List every line in this data where the string "forced" occurs.

Stored data entries
◆ ◆ ◆ ◆ ◆

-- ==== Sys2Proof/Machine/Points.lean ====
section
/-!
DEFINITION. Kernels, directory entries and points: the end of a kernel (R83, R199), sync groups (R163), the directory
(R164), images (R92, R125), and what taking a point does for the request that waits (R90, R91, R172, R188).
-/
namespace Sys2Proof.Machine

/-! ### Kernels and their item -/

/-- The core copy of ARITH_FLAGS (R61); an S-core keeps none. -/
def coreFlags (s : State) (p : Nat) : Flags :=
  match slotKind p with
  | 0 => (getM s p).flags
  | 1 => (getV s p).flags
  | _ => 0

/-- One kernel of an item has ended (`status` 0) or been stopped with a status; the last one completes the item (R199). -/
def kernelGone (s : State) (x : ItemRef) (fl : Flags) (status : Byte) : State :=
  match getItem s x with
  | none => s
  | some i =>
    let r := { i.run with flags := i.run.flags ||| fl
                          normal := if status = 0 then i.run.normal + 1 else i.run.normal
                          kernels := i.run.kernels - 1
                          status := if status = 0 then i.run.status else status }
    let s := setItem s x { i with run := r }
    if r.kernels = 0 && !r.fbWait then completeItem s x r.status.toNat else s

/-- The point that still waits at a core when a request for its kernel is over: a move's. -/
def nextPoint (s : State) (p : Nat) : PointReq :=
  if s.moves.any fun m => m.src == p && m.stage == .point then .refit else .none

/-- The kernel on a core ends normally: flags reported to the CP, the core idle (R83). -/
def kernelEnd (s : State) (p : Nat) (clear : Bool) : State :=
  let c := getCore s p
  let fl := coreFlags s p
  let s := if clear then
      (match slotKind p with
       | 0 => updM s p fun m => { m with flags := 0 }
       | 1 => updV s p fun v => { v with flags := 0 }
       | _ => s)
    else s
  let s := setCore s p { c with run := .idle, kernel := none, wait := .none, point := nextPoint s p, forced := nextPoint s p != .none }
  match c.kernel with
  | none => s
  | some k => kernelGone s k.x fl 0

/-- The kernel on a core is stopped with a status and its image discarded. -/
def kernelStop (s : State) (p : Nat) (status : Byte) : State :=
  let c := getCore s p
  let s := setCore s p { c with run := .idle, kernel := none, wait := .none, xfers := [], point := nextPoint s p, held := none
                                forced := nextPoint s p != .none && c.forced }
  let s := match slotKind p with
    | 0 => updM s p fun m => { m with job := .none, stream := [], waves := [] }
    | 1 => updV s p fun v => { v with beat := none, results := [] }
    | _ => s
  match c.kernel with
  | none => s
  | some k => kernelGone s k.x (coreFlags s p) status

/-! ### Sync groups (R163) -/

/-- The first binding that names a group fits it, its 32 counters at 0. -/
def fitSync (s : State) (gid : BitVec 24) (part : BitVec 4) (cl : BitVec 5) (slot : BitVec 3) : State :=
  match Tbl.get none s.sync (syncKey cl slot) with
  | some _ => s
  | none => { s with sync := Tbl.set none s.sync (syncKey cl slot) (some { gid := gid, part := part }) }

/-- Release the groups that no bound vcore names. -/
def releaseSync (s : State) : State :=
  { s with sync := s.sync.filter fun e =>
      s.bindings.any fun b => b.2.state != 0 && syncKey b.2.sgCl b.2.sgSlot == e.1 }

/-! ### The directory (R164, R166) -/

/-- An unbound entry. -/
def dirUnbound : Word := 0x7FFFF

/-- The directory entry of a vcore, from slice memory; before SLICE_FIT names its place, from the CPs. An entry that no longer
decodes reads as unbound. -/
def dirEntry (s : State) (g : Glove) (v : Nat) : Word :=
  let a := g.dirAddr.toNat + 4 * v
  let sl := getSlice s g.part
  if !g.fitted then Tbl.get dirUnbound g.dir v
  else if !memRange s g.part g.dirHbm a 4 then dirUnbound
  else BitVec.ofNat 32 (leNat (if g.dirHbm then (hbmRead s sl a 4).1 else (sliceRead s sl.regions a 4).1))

◆ ◆ ◆ ◆ ◆

OUTPUT OF THE EXERCISE:
  let s := setCore s p { c with run := .idle, kernel := none, wait := .none, point := nextPoint s p, forced := nextPoint s p != .none }
                                forced := nextPoint s p != .none && c.forced }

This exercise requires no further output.